◆ About this task:
From the entries below, return exactly the lines beginning at the one that contains "s.pushed := rfl" and ending at the one that contains "s.queues := rfl", both of them included, and only those lines.
___ Recorded information ___
/-- The register writes of a notify page (R88, R90 to R92): DOORBELL, QBASE_QSIZE_WRITE, PAUSE, RESUME, CLEARERR and QUEUE_DRAIN act as the
transition table says for the queue's state, and on that queue alone (that a doorbell in ACTIVE which makes WRIDX equal RDIDX leaves the
queue IDLE is the model's choice, log 45: no row of the table says it); a TDI's page that is reached on another stream is an Unsupported
Request (R352). Consumption (R91 to R95, R116): no step consumes while no command waits, while the limiter of the host port holds its read,
while a FENCE or SIGNAL waits, or another operation's step; an access that the host refuses raises *invalid* XLATE, a command that fails
its checks the code of the first check that fails, one on a context in another state CXSTATE (the order of the checks is the model's where
R92 gives none, log 45). -/
def Obligations.QueuesAndCommandChecks : Prop :=
  (∀ (s : State) (n : Nat) (q : Queue), s.queue? n = some q → ¬ (n = 4096 ∧ s.modl.recovery = true) →
    let becomes := fun (i : Instr) (P : Queue → Prop) => ∃ t q', exec i s = .next t ∧ t = { s with queues := t.queues }
      ∧ t.queue? n = some q' ∧ P q' ∧ ∀ m, m ≠ n → t.queue? m = s.queue? m
    let size := fun (q : Queue) => 2 ≤ q.qsize ∧ q.qsize ≤ 65536 ∧ ∃ k, q.qsize = 2 ^ k
    let base := fun (q : Queue) => q.qbase % 64 = 0 ∧ q.qbase + 64 * q.qsize ≤ 2 ^ 57
    let fails := fun (q : Queue) (e : Nat) => { q with st := .error, err := e, erridx := q.rdidx }
    let rung := fun (q q' : Queue) =>
      (¬ size q → q' = fails q 2) ∧ (size q → ¬ base q → q' = fails q 1) ∧ (size q → base q → q.qsize ≤ q.wridx → q' = fails q 3)
      ∧ (size q → base q → q.wridx < q.qsize → q' = { q with st := if q.wridx = q.rdidx then .idle else .active })
    let works := q.st = .idle ∨ q.st = .active
    let mine := fun (stream : Option Nat) =>
      ∀ c, n ≠ 4096 → s.ctx? q.cx = some c → c.bindRec.tdi = true → c.stream = none ∨ c.stream = stream
    let refused : State := { s with hostEvents := s.hostEvents ++ [.unsupported n] }
    (∀ (w : Word) (stream : Option Nat),
      (mine stream → works → becomes (.doorbell n w stream) (rung { q with wridx := w.toNat }))
      ∧ (mine stream → q.st = .paused ∨ q.st = .draining ∨ q.st = .error →
        becomes (.doorbell n w stream) (· = { q with wridx := w.toNat }))
      ∧ (mine stream → q.st = .detached → becomes (.doorbell n w stream) (· = q))
      ∧ (¬ mine stream → exec (.doorbell n w stream) s = .next refused))
    ∧ (¬ mine s.hostStream → (∀ r v, exec (.qbaseQsizeWrite n r v) s = .next refused) ∧ exec (.pause n) s = .next refused
      ∧ exec (.resume n) s = .next refused ∧ exec (.clearerr n) s = .next refused ∧ exec (.queueDrain n) s = .next refused)
    ∧ (mine s.hostStream → (∀ v : DWord,
      let writable := q.st = .idle ∧ q.rdidx = q.wridx ∨ q.st = .error
      (writable → becomes (.qbaseQsizeWrite n .qbase v) (· = { q with qbase := v.toNat, rdidx := 0, wridx := 0 })
        ∧ becomes (.qbaseQsizeWrite n .qsize v) (· = { q with qsize := v.toNat % 2 ^ 32, rdidx := 0, wridx := 0 }))
      ∧ (¬ writable → ∀ r, becomes (.qbaseQsizeWrite n r v) (· = q)))
    ∧ (works → becomes (.pause n) (· = { q with st := .paused, gpause := true })) ∧ (¬ works → becomes (.pause n) (· = q))
    ∧ (q.st = .paused → q.spause = true → becomes (.resume n) (· = { q with gpause := false }))
    ∧ (q.st = .paused → q.spause = false → becomes (.resume n) (rung { q with st := .idle, gpause := false }))
    ∧ (q.st ≠ .paused → becomes (.resume n) (· = q))
    ∧ (q.st = .error → becomes (.clearerr n) (· = { q with st := if q.spause = true then .paused else .idle, err := 0,
                                                           wridx := q.rdidx }))
    ∧ (q.st ≠ .error → becomes (.clearerr n) (· = q))
    ∧ (works → q.rdidx ≠ q.wridx ∨ q.inflight ≠ [] →
      becomes (.queueDrain n) (· = { q with st := .draining, drainIdx := q.wridx, dpend := true }))
    ∧ (works → q.rdidx = q.wridx → q.inflight = [] →
      becomes (.queueDrain n) (rung { q with st := .idle, drainIdx := q.wridx, dpend := false }))
    ∧ (¬ works → becomes (.queueDrain n) (· = q))))
  ∧ (∀ (s : State) (n : Nat) (q : Queue), s.queue? n = some q → q.signals = [] →
    let every := fun (P : Instr → Nat → Prop) => P (.launch n) 1 ∧ P (.waitver n) 2 ∧ P (.signal n false) 3 ∧ P (.fence n) 4
      ∧ P (.queueNop n) 5 ∧ P (.circuitInstall n) 6 ∧ P (.circuitRemove n) 6 ∧ P (.circuitRepace n) 6 ∧ P (.setlt n) 7
      ∧ P (.setlayout n) 0x10 ∧ P (.setkey n) 0x11 ∧ P (.setgen n) 0x12
    every fun i opc =>
      let next := q.st = .active ∧ q.rdidx ≠ q.wridx ∨ q.st = .draining ∧ q.rdidx ≠ q.drainIdx
      let admitted := s.admits q.cx (hostClasses n) = true
      let waits := next ∧ admitted
      let ends := fun (e : Nat) => ∃ t, exec i s = .next t ∧ Invalid s t n q e
      let refused := s.hostRefuses (s.pasidOf q) (q.qbase + 64 * q.rdidx) 64 = true
      let bs := sgetRun 0 s.hostMem (hostAddr (s.pasidOf q) (q.qbase + 64 * q.rdidx)) 64
      let known := 1 ≤ fieldNat bs 0 1 ∧ fieldNat bs 0 1 ≤ 7 ∨ 0x10 ≤ fieldNat bs 0 1 ∧ fieldNat bs 0 1 ≤ 0x12
      let fenced := (fieldNat bs 0 1 = 3 ∨ fieldNat bs 0 1 = 4) ∧ q.inflight ≠ []
      (¬ waits → exec i s = .next s)
      ∧ (waits → refused → ends 4)
      ∧ (waits → ¬ refused → fenced → exec i s = .next s)
      ∧ (waits → ¬ refused → ¬ known → ends 5)
      ∧ (waits → ¬ refused → known → n ≠ 4096 → 0x10 ≤ fieldNat bs 0 1 → ends 6)
      ∧ (waits → ¬ refused → ¬ fenced → known → (n ≠ 4096 → fieldNat bs 0 1 ≤ 7) → ¬ allZero bs 4 4 → ends 5)
      ∧ (waits → ¬ refused → ¬ fenced → cmdCheck (n == 4096) bs = 0 → n = 4096 → s.ctx? (fieldNat bs 2 2) = none → ends 10)
      ∧ (waits → ¬ refused → ¬ fenced → cmdCheck (n == 4096) bs = 0 → n = 4096 → ∀ c, s.ctx? (fieldNat bs 2 2) = some c →
        (if 0x10 ≤ fieldNat bs 0 1 then c.st ≠ .bound else c.st ≠ .run) → ends 10)
      ∧ ∀ c, Takes s n q c bs → fieldNat bs 0 1 ≠ opc → exec i s = .next s)
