@[simp] theorem State.emit_cycle (s : State) (e : HostEvent) : (s.emit e).cycle = s.cycle := rfl
@[simp] theorem State.emit_gtime (s : State) (e : HostEvent) : (s.emit e).gtime = s.gtime := rfl
@[simp] theorem State.emit_gtimeSub (s : State) (e : HostEvent) : (s.emit e).gtimeSub = s.gtimeSub := rfl
@[simp] theorem State.emit_slew (s : State) (e : HostEvent) : (s.emit e).slew = s.slew := rfl
@[simp] theorem State.emit_ptpSync (s : State) (e : HostEvent) : (s.emit e).ptpSync = s.ptpSync := rfl
@[simp] theorem State.emit_modl (s : State) (e : HostEvent) : (s.emit e).modl = s.modl := rfl
@[simp] theorem State.emit_bar (s : State) (e : HostEvent) : (s.emit e).bar = s.bar := rfl
@[simp] theorem State.emit_mem (s : State) (e : HostEvent) : (s.emit e).mem = s.mem := rfl
@[simp] theorem State.emit_lineMeta (s : State) (e : HostEvent) : (s.emit e).lineMeta = s.lineMeta := rfl
@[simp] theorem State.emit_sheafOwner (s : State) (e : HostEvent) : (s.emit e).sheafOwner = s.sheafOwner := rfl
@[simp] theorem State.emit_shSealed (s : State) (e : HostEvent) : (s.emit e).shSealed = s.shSealed := rfl
@[simp] theorem State.emit_hostMem (s : State) (e : HostEvent) : (s.emit e).hostMem = s.hostMem := rfl
@[simp] theorem State.emit_hostDenied (s : State) (e : HostEvent) : (s.emit e).hostDenied = s.hostDenied := rfl
@[simp] theorem State.emit_l2 (s : State) (e : HostEvent) : (s.emit e).l2 = s.l2 := rfl
@[simp] theorem State.emit_ccopies (s : State) (e : HostEvent) : (s.emit e).ccopies = s.ccopies := rfl
@[simp] theorem State.emit_pushed (s : State) (e : HostEvent) : (s.emit e).pushed = s.pushed := rfl
@[simp] theorem State.emit_cores (s : State) (e : HostEvent) : (s.emit e).cores = s.cores := rfl
@[simp] theorem State.emit_sectorTlb (s : State) (e : HostEvent) : (s.emit e).sectorTlb = s.sectorTlb := rfl
@[simp] theorem State.emit_groups (s : State) (e : HostEvent) : (s.emit e).groups = s.groups := rfl
@[simp] theorem State.emit_wgs (s : State) (e : HostEvent) : (s.emit e).wgs = s.wgs := rfl
@[simp] theorem State.emit_images (s : State) (e : HostEvent) : (s.emit e).images = s.images := rfl
@[simp] theorem State.emit_kernels (s : State) (e : HostEvent) : (s.emit e).kernels = s.kernels := rfl
@[simp] theorem State.emit_rcbs (s : State) (e : HostEvent) : (s.emit e).rcbs = s.rcbs := rfl
@[simp] theorem State.emit_ctxs (s : State) (e : HostEvent) : (s.emit e).ctxs = s.ctxs := rfl
@[simp] theorem State.emit_queues (s : State) (e : HostEvent) : (s.emit e).queues = s.queues := rfl
@[simp] theorem State.emit_ops (s : State) (e : HostEvent) : (s.emit e).ops = s.ops := rfl
@[simp] theorem State.emit_offers (s : State) (e : HostEvent) : (s.emit e).offers = s.offers := rfl
@[simp] theorem State.emit_walks (s : State) (e : HostEvent) : (s.emit e).walks = s.walks := rfl
@[simp] theorem State.emit_copies (s : State) (e : HostEvent) : (s.emit e).copies = s.copies := rfl
@[simp] theorem State.emit_circuits (s : State) (e : HostEvent) : (s.emit e).circuits = s.circuits := rfl
@[simp] theorem State.emit_arms (s : State) (e : HostEvent) : (s.emit e).arms = s.arms := rfl
@[simp] theorem State.emit_fills (s : State) (e : HostEvent) : (s.emit e).fills = s.fills := rfl
@[simp] theorem State.emit_cfills (s : State) (e : HostEvent) : (s.emit e).cfills = s.cfills := rfl
@[simp] theorem State.emit_merges (s : State) (e : HostEvent) : (s.emit e).merges = s.merges := rfl
@[simp] theorem State.emit_invals (s : State) (e : HostEvent) : (s.emit e).invals = s.invals := rfl
@[simp] theorem State.emit_pushes (s : State) (e : HostEvent) : (s.emit e).pushes = s.pushes := rfl
@[simp] theorem State.emit_stsrs (s : State) (e : HostEvent) : (s.emit e).stsrs = s.stsrs := rfl
@[simp] theorem State.emit_shMsgs (s : State) (e : HostEvent) : (s.emit e).shMsgs = s.shMsgs := rfl
@[simp] theorem State.emit_shProcs (s : State) (e : HostEvent) : (s.emit e).shProcs = s.shProcs := rfl
@[simp] theorem State.emit_sent (s : State) (e : HostEvent) : (s.emit e).sent = s.sent := rfl
@[simp] theorem State.emit_net (s : State) (e : HostEvent) : (s.emit e).net = s.net := rfl
@[simp] theorem State.emit_wire (s : State) (e : HostEvent) : (s.emit e).wire = s.wire := rfl
@[simp] theorem State.emit_reqs (s : State) (e : HostEvent) : (s.emit e).reqs = s.reqs := rfl
@[simp] theorem State.emit_rwatches (s : State) (e : HostEvent) : (s.emit e).rwatches = s.rwatches := rfl
@[simp] theorem State.emit_nextId (s : State) (e : HostEvent) : (s.emit e).nextId = s.nextId := rfl
@[simp] theorem State.emit_freeCount (s : State) (e : HostEvent) : (s.emit e).freeCount = s.freeCount := rfl
@[simp] theorem State.emit_keysDrawn (s : State) (e : HostEvent) : (s.emit e).keysDrawn = s.keysDrawn := rfl
@[simp] theorem State.emit_issuer (s : State) (e : HostEvent) : (s.emit e).issuer = s.issuer := rfl
@[simp] theorem State.emit_schedule (s : State) (e : HostEvent) : (s.emit e).schedule = s.schedule := rfl
@[simp] theorem State.emit_migWait (s : State) (e : HostEvent) : (s.emit e).migWait = s.migWait := rfl
@[simp] theorem State.emit_hot (s : State) (e : HostEvent) : (s.emit e).hot = s.hot := rfl
@[simp] theorem State.emit_placeFree (s : State) (e : HostEvent) : (s.emit e).placeFree = s.placeFree := rfl
@[simp] theorem State.emit_taken (s : State) (e : HostEvent) : (s.emit e).taken = s.taken := rfl
@[simp] theorem State.emit_heldDests (s : State) (e : HostEvent) : (s.emit e).heldDests = s.heldDests := rfl
@[simp] theorem State.emit_hostStream (s : State) (e : HostEvent) : (s.emit e).hostStream = s.hostStream := rfl
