-- ==== Sys2Proof/Tests/Slice0.lean ====
section
/-! SUPPORT. Tests of the model: an ill-formed term for each check of WellFormed, words written out from the spec's encodings, a few
single steps, and for each statement a state and operands that meet its hypotheses. -/

namespace Sys2Proof.Tests

set_option Elab.async false

open Sys2Proof Sys2Proof.Machine

/-! ## WellFormed refuses -/

/-- R29: a set-flag above F11, a nonzero field without its valid bit, one flag named twice. -/
theorem test_wf_header : Instr.wf (.clauseHeader 0 true 12 false 0 0 false false) = false
    ∧ Instr.wf (.clauseHeader 0 false 1 false 0 0 false false) = false
    ∧ Instr.wf (.clauseHeader 0 false 0 true 15 0 false false) = false
    ∧ Instr.wf (.clauseHeader 0 true 3 true 3 0 false false) = false
    ∧ Instr.wf (.clauseHeader 0 true 11 true 3 0 false false) = true := by decide

/-- R182: no operand field under .lo but a literal. -/
theorem test_wf_laneSel : Instr.wf (.bcast 0 0 (.lo 0 1)) = false ∧ Instr.wf (.rdlane 0 0 (.lo 2 1)) = false := by decide

/-- R173: SCALEX.e8 takes no imm7. -/
theorem test_wf_scalex : Instr.wf (.scalex true 0 0 (.imm 1)) = false ∧ Instr.wf (.scalex false 0 0 (.imm 1)) = true := by decide

/-- R175, R176: equal formats, a half of an FP32 side, .t on a conversion from an integer. -/
theorem test_wf_convert : Instr.wf (.cvtf .f16 .f16 false false 0 0) = false ∧ Instr.wf (.cvtf .f32 .f16 true false 0 0) = false
    ∧ Instr.wf (.cvtf .f16 .f32 false true 0 0) = false ∧ Instr.wf (.cvti .fromsi true 0 0) = false := by decide

/-- R177, R178: a format of another row, a run beyond slot 127. -/
theorem test_wf_pack : Instr.wf (.pack8 .e2m1 0 0) = false ∧ Instr.wf (.pack8 .e4m3 0 125) = false
    ∧ Instr.wf (.pack6 .i8 0 0) = false ∧ Instr.wf (.pack6 .e3m2 0 125) = false ∧ Instr.wf (.pack4 .e4m3 0 0) = false
    ∧ Instr.wf (.pack4 .i4 0 121) = false ∧ Instr.wf (.unpk8 .f16 0 0) = false ∧ Instr.wf (.unpk8 .i8 125 0) = false
    ∧ Instr.wf (.unpk6 .e5m2 0 0) = false ∧ Instr.wf (.unpk6 .e2m3 125 0) = false ∧ Instr.wf (.unpk4 .e2m3 0 0) = false
    ∧ Instr.wf (.unpk4 .e2m1 121 0) = false := by decide

/-- R128: a table of no entries. -/
theorem test_wf_jtab : Instr.wf (.jtab 0 0 0 1) = false := by decide

/-- R219: data registers of 64 bits are even, those of 128 bits multiples of 4. -/
theorem test_wf_size : Instr.wf (.ld false .b64 1 0 0) = false ∧ Instr.wf (.lds false .b128 2 0 0) = false
    ∧ Instr.wf (.ldsr false .b64 3 0 0) = false ∧ Instr.wf (.sld false .b128 6 0 0) = false ∧ Instr.wf (.st .b64 1 0 0) = false
    ∧ Instr.wf (.sts .b64 1 0 0) = false ∧ Instr.wf (.stsr .b64 1 0 0) = false ∧ Instr.wf (.sst .b128 2 0 0) = false
    ∧ Instr.wf (.sow .b64 1 0 0) = false ∧ Instr.wf (.shst .b64 1 0 0) = false ∧ Instr.wf (.shld false .b128 2 0 0) = false := by
  decide

/-- R223 to R225: CAS outside ATOMS, D without a result, 64-bit operations that do not exist, odd pairs. -/
theorem test_wf_atomic : Instr.wf (.atom false false .cas false .chip .relaxed 0 0 0) = false
    ∧ Instr.wf (.atom false false .add true .chip .relaxed 1 0 0) = false
    ∧ Instr.wf (.atom false true .fadd false .chip .relaxed 0 0 0) = false
    ∧ Instr.wf (.atom false true .add false .chip .relaxed 0 0 1) = false
    ∧ Instr.wf (.atomc false false true .chip .relaxed 1 0 0) = false
    ∧ Instr.wf (.atomc false true false .chip .relaxed 1 0 0) = false
    ∧ Instr.wf (.atoms false false .add true 1 0 0) = false ∧ Instr.wf (.atoms false true .incw false 0 0 0) = false := by decide

/-- R357: a reserved capacity, an unaligned run, a run beyond S63, the address inside the run. -/
theorem test_wf_recv : Instr.wf (.recv false 3 0 40 false) = false ∧ Instr.wf (.recv false 1 4 40 false) = false
    ∧ Instr.wf (.recv false 0 0 3 false) = false ∧ Instr.wf (.recv false 0 60 3 false) = true := by decide

/-- R227: .u of a comparison without an order, odd 64-bit operands. -/
theorem test_wf_watch : Instr.wf (.watch false .eq true false .chip 0 0 0) = false
    ∧ Instr.wf (.watch false .ge false true .chip 1 0 0) = false ∧ Instr.wf (.watch false .ge false true .chip 0 0 1) = false := by
  decide

def args : CopyArgs :=
  { fs := false, dir := .g2g, d := 0, a := 0, b := 0, cb := false, ctn := 0, mc := false, ms := 0, shm := .none, sw := 0 }

/-- R257, R258, R266: each field rule of the copies. -/
theorem test_wf_copy : Instr.wf (.copyl args) = true ∧ Instr.wf (.copyl { args with d := 1 }) = false
    ∧ Instr.wf (.copyl { args with a := 1 }) = false ∧ Instr.wf (.copyl { args with cb := true, ctn := 16 }) = false
    ∧ Instr.wf (.copyl { args with ms := 1 }) = false ∧ Instr.wf (.copyl { args with sw := 1 }) = false
    ∧ Instr.wf (.copyl { args with dir := .g2s, shm := .write }) = false
    ∧ Instr.wf (.copyl { args with dir := .s2g, shm := .pin }) = false ∧ Instr.wf (.copyt { args with d := 1 }) = false
    ∧ Instr.wf (.copyg { args with b := 2 }) = false ∧ Instr.wf (.copyg { args with dir := .s2g }) = false
    ∧ Instr.wf (.copys { args with dir := .g2s }) = false ∧ Instr.wf (.copyx args) = false
    ∧ Instr.wf (.copyx { args with shm := .write }) = true := by decide

/-- R303, R305, R307, R310: records, C slots and MSTAT selectors out of range. -/
theorem test_wf_tile : Instr.wf (.mres 0 0 0 0 0 0 false .i4) = false ∧ Instr.wf (.mres 0 0 0 0 0 0 true .f16) = false
    ∧ Instr.wf (.mres 0 0 0 0 0 1 false .e4m3) = false ∧ Instr.wf (.mres 0 0 0 255 1 0 false .e4m3) = false
    ∧ Instr.wf (.mres 0 0 0 0 0 8 true .e4m3) = false ∧ Instr.wf (.mres 0 0 0 255 0 7 true .e4m3) = true
    ∧ Instr.wf (.mma false false 65 0 0 0) = false ∧ Instr.wf (.mmaLit false false 65 0 0 0 false 0) = false
    ∧ Instr.wf (.mmag false false 65 0 0 0 0 false 0) = false ∧ Instr.wf (.mstat 0 5) = false := by decide

/-- R133, R27, R355: SPAWN's run, special registers, SEND's payload. -/
theorem test_wf_system : Instr.wf (.spawn 0 121 0) = false ∧ Instr.wf (.sread false 0 0x008) = false
    ∧ Instr.wf (.sread true 0 0x010) = false ∧ Instr.wf (.sread false 1 0x012) = false ∧ Instr.wf (.sread false 64 0x020) = false
    ∧ Instr.wf (.sread false 0 0) = false ∧ Instr.wf (.swrite 0 0x023) = false ∧ Instr.wf (.send 5 0 0 0) = false
    ∧ Instr.wf (.send 1 0 0 1) = false ∧ Instr.wf (.send 4 0 0 56) = false := by decide

/-! ## Words from the spec's encodings -/

theorem test_dec_header : decode 0xF0010020 0 = .ok (.clauseHeader 1 false 0 false 0 4 false false) := by decide +kernel
theorem test_dec_iadd : decode 0x02428185 0 = .ok (.iadd false 10 3 (.imm 5)) := by decide +kernel
theorem test_dec_iadd_sat : decode 0x02E2C180 0x000186A0 = .ok (.iadd true 11 3 (.lit 100000)) := by decide +kernel
theorem test_dec_iamin : decode 0x0A460B01 0 = .ok (.iamin false 24 22 (.imm 1)) := by decide +kernel
theorem test_dec_icmp : decode 0x1A04C205 0 = .ok (.icmp false .lt 3 4 (.v 5)) := by decide +kernel
theorem test_dec_sel : decode 0x1943050B 0 = .ok (.sel 2 12 10 11) := by decide +kernel
theorem test_dec_ffma : decode 0x43220482 0 = .ok (.ffma 8 9 (.s 2)) := by decide +kernel
theorem test_dec_pack8 : decode 0x5A479400 0 = .ok (.pack8 .e4m3 30 40) := by decide +kernel
theorem test_dec_redf : decode 0x7A018600 0 = .ok (.redf .add 6 12) := by decide +kernel
theorem test_dec_xchg : decode 0x7C028584 0x04000005 = .ok (.xchg false 10 11 4 1 5) := by decide +kernel
theorem test_dec_sadd : decode 0x8040C20C 0 = .ok (.sadd false 3 4 (.imm 12)) := by decide +kernel
theorem test_dec_mop : decode 0x8D004103 0 = .ok (.mopAnd 1 2 3) := by decide +kernel
theorem test_dec_brnz : decode 0x9217FFFB 0 = .ok (.brnz 5 0x3FFFB) := by decide +kernel
theorem test_dec_jtab : decode 0x95000188 0x0028000C = .ok (.jtab 3 4 12 40) := by decide +kernel
theorem test_dec_calli : decode 0x980F8500 7 = .ok (.calli 31 5 7) := by decide +kernel
theorem test_dec_execm : decode 0x9B000100 0 = .ok (.execm 2) := by decide +kernel
theorem test_dec_ld : decode 0xA0000000 0 = .ok (.ld false .b32 0 0 0) := by decide +kernel
theorem test_dec_spawn : decode 0xE0050400 0x28 = .ok (.spawn 20 8 0x28) := by decide +kernel
theorem test_dec_winb : decode 0xE5000002 0 = .ok (.winb 2) := by decide +kernel
theorem test_dec_trap : decode 0xE8000007 0 = .ok (.trap 7) ∧ decode 0xE8800003 0 = .ok (.trapHost 3) := by decide +kernel
theorem test_dec_tret : decode 0xE9000001 0 = .ok .tretRetry := by decide +kernel
theorem test_dec_sread : decode 0xEB010012 0 = .ok (.sread false 4 0x012) := by decide +kernel
theorem test_dec_swrite : decode 0xEC00C020 0 = .ok (.swrite 3 0x020) := by decide +kernel
theorem test_dec_enq : decode 0xED010308 0 = .ok (.enq 4 3 4) := by decide +kernel

/-- A reserved opcode, a reserved bit and an odd pair are refused. -/
theorem test_dec_refused : (∀ i, decode 0x1F000000 0 ≠ .ok i) ∧ (∀ i, decode 0x9A000001 0 ≠ .ok i) ∧ ∀ i, decode 0x99000080 0 ≠ .ok i := by
  refine ⟨fun i h => ?_, fun i h => ?_, fun i h => ?_⟩
  · exact absurd h (by rw [show decode 0x1F000000 0 = .error .reservedOpcode by decide +kernel]; simp)
  · exact absurd h (by rw [show decode 0x9A000001 0 = .error .unusedField by decide +kernel]; simp)
  · exact absurd h (by rw [show decode 0x99000080 0 = .error .oddPair by decide +kernel]; simp)

/-! ## A machine in which one group issues -/

/-- A split in a clause of two instructions with flags F0 and F1, and its group at window base 128 of an allotment of 256 registers, so
that slot 127 is the last register. -/
def P0 : Split := fetchSplit 0
def G0 : Machine.Group := { fetchGroup 0 with wb := 128 }
def base : State := State.reset.withFetchWord 32 0
def mk (g : Machine.Group) (ops : List PendOp := []) : State := { base with groups := [g], ops := ops }
def withSplit (p : Split) : Machine.Group := { G0 with splits := [p] }

theorem mk_issues {g : Machine.Group} {p : Split} {ops : List PendOp} (h : g.ref = { core := 0, gctx := 0 })
    (hp : g.split? 0 = some p) : Issues (mk g ops) g p :=
  ⟨by show List.find? _ [g] = some g; simp [h]; rfl, hp⟩

theorem mk_readable {g : Machine.Group} {u : Uses} (h : ∀ r ∈ u.v, g.wb + r < g.allot) : Readable (mk g) g u :=
  ⟨h, by simp [mk], by simp [mk], by simp [mk]⟩

theorem issues0 : Issues (mk G0) G0 P0 := mk_issues rfl rfl

theorem readable0 {u : Uses} (h : ∀ r ∈ u.v, r < 128) : Readable (mk G0) G0 u :=
  mk_readable fun r hr => by have := h r hr; show 128 + r < 256; omega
___
◆ Response for this exercise:
@[simp] theorem State.emit_pushed (s : State) (e : HostEvent) : (s.emit e).pushed = s.pushed := rfl
@[simp] theorem State.emit_cores (s : State) (e : HostEvent) : (s.emit e).cores = s.cores := rfl
@[simp] theorem State.emit_sectorTlb (s : State) (e : HostEvent) : (s.emit e).sectorTlb = s.sectorTlb := rfl
@[simp] theorem State.emit_groups (s : State) (e : HostEvent) : (s.emit e).groups = s.groups := rfl
@[simp] theorem State.emit_wgs (s : State) (e : HostEvent) : (s.emit e).wgs = s.wgs := rfl
@[simp] theorem State.emit_images (s : State) (e : HostEvent) : (s.emit e).images = s.images := rfl
@[simp] theorem State.emit_kernels (s : State) (e : HostEvent) : (s.emit e).kernels = s.kernels := rfl
@[simp] theorem State.emit_rcbs (s : State) (e : HostEvent) : (s.emit e).rcbs = s.rcbs := rfl
@[simp] theorem State.emit_ctxs (s : State) (e : HostEvent) : (s.emit e).ctxs = s.ctxs := rfl
@[simp] theorem State.emit_queues (s : State) (e : HostEvent) : (s.emit e).queues = s.queues := rfl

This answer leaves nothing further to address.